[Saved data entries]
[Start of section]

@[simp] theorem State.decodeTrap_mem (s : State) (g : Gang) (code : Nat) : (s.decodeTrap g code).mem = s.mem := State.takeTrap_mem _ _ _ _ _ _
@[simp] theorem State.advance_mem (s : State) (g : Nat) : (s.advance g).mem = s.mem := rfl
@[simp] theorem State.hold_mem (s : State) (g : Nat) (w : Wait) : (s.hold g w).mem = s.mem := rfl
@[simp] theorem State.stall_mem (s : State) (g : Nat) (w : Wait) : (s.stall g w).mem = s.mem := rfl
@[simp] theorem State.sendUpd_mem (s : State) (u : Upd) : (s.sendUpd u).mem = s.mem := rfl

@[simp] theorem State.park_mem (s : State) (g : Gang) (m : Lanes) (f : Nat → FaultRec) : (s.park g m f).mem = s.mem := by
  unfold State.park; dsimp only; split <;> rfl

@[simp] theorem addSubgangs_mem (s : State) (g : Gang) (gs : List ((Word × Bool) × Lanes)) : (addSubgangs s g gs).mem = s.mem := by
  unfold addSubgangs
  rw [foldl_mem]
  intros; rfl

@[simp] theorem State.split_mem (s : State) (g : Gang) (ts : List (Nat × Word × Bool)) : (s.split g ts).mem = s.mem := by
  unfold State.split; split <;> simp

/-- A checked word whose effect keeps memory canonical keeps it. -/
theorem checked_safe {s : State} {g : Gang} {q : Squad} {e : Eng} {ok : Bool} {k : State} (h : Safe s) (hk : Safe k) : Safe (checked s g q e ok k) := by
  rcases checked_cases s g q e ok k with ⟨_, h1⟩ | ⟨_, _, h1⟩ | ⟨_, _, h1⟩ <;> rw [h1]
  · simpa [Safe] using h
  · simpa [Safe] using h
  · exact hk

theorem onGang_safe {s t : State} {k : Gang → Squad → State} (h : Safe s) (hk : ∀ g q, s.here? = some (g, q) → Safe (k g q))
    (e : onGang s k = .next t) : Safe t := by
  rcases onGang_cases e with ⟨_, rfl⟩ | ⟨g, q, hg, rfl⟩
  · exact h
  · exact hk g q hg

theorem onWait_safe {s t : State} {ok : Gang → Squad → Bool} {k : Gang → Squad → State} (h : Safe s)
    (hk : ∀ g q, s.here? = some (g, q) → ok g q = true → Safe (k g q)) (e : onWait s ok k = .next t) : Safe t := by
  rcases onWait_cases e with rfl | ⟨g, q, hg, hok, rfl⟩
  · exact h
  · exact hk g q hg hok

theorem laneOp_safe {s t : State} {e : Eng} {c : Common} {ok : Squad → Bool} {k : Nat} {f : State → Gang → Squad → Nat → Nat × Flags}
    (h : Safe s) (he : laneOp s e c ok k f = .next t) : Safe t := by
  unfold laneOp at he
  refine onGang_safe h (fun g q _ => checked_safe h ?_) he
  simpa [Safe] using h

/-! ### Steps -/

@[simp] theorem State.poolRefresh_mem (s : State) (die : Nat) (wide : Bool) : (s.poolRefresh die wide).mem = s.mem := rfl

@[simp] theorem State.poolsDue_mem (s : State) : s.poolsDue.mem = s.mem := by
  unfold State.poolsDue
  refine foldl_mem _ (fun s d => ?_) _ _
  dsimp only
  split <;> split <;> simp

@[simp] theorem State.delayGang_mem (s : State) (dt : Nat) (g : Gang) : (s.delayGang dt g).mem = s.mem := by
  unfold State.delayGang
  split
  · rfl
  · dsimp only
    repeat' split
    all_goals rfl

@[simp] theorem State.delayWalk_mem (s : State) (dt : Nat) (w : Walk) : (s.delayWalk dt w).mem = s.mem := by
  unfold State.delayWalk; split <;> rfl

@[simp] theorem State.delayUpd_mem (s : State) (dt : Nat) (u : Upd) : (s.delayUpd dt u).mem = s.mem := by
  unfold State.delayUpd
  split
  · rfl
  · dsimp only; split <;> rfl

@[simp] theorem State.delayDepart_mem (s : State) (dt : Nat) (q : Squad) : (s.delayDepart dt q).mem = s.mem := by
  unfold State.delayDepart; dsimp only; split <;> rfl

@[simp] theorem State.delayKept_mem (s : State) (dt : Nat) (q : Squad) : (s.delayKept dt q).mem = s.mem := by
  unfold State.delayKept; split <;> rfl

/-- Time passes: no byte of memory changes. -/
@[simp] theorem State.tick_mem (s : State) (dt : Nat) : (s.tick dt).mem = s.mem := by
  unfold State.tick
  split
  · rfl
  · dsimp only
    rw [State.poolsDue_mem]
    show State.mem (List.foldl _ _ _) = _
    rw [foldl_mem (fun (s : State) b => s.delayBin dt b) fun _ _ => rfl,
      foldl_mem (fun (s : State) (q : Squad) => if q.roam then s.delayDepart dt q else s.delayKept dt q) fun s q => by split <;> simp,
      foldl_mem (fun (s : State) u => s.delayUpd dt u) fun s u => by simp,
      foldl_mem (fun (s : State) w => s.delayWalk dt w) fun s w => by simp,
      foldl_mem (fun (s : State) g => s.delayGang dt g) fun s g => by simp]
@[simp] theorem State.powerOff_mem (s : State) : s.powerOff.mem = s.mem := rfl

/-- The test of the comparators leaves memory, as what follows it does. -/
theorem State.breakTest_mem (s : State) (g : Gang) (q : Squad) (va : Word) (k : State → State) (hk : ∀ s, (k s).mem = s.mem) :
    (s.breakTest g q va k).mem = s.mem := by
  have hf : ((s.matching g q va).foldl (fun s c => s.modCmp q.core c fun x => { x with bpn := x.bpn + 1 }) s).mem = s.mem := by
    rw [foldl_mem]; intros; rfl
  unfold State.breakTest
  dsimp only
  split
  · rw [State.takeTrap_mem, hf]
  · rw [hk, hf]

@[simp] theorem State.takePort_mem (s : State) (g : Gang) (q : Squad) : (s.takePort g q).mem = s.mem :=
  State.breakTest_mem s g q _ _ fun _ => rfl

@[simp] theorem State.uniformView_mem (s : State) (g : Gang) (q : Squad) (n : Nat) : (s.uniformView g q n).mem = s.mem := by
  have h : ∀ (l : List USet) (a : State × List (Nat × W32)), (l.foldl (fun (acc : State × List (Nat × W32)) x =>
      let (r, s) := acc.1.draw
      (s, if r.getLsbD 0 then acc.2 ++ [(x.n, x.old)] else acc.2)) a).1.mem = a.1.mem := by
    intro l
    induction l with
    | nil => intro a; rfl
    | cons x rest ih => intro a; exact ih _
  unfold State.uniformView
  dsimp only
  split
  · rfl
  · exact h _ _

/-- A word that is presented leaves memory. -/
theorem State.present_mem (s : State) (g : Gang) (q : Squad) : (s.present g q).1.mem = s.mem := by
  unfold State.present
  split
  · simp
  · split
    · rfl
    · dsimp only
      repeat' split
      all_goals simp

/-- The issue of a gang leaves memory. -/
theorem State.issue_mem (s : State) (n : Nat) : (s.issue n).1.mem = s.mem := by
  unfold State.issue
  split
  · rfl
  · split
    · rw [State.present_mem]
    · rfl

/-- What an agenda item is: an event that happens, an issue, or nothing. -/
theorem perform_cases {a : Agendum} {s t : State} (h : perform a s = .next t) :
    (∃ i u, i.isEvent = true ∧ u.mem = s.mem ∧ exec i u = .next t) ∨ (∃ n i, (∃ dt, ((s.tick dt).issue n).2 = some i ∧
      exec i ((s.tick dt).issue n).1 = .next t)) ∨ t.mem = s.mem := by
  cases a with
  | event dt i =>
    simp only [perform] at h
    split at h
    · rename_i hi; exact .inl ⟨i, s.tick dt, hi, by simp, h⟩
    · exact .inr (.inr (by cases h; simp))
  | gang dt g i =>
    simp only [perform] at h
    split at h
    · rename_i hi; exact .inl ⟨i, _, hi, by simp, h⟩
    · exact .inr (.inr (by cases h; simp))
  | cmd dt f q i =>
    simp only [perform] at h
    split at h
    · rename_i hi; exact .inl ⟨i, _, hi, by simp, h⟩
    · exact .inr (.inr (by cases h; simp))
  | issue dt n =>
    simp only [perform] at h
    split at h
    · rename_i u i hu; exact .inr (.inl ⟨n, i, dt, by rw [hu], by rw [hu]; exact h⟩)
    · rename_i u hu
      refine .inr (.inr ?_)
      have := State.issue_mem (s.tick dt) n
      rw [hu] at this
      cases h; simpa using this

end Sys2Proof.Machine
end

[End of section]

# Description of the task
Going back to the entries above, set down exactly the lines that begin at the one with "u).mem = s.mem := rfl" and end at the one with "keeps it. -/", both included, and nothing else.

# Answer space
@[simp] theorem State.sendUpd_mem (s : State) (u : Upd) : (s.sendUpd u).mem = s.mem := rfl

@[simp] theorem State.park_mem (s : State) (g : Gang) (m : Lanes) (f : Nat → FaultRec) : (s.park g m f).mem = s.mem := by
  unfold State.park; dsimp only; split <;> rfl

@[simp] theorem addSubgangs_mem (s : State) (g : Gang) (gs : List ((Word × Bool) × Lanes)) : (addSubgangs s g gs).mem = s.mem := by
  unfold addSubgangs
  rw [foldl_mem]
  intros; rfl

@[simp] theorem State.split_mem (s : State) (g : Gang) (ts : List (Nat × Word × Bool)) : (s.split g ts).mem = s.mem := by
  unfold State.split; split <;> simp

/-- A checked word whose effect keeps memory canonical keeps it. -/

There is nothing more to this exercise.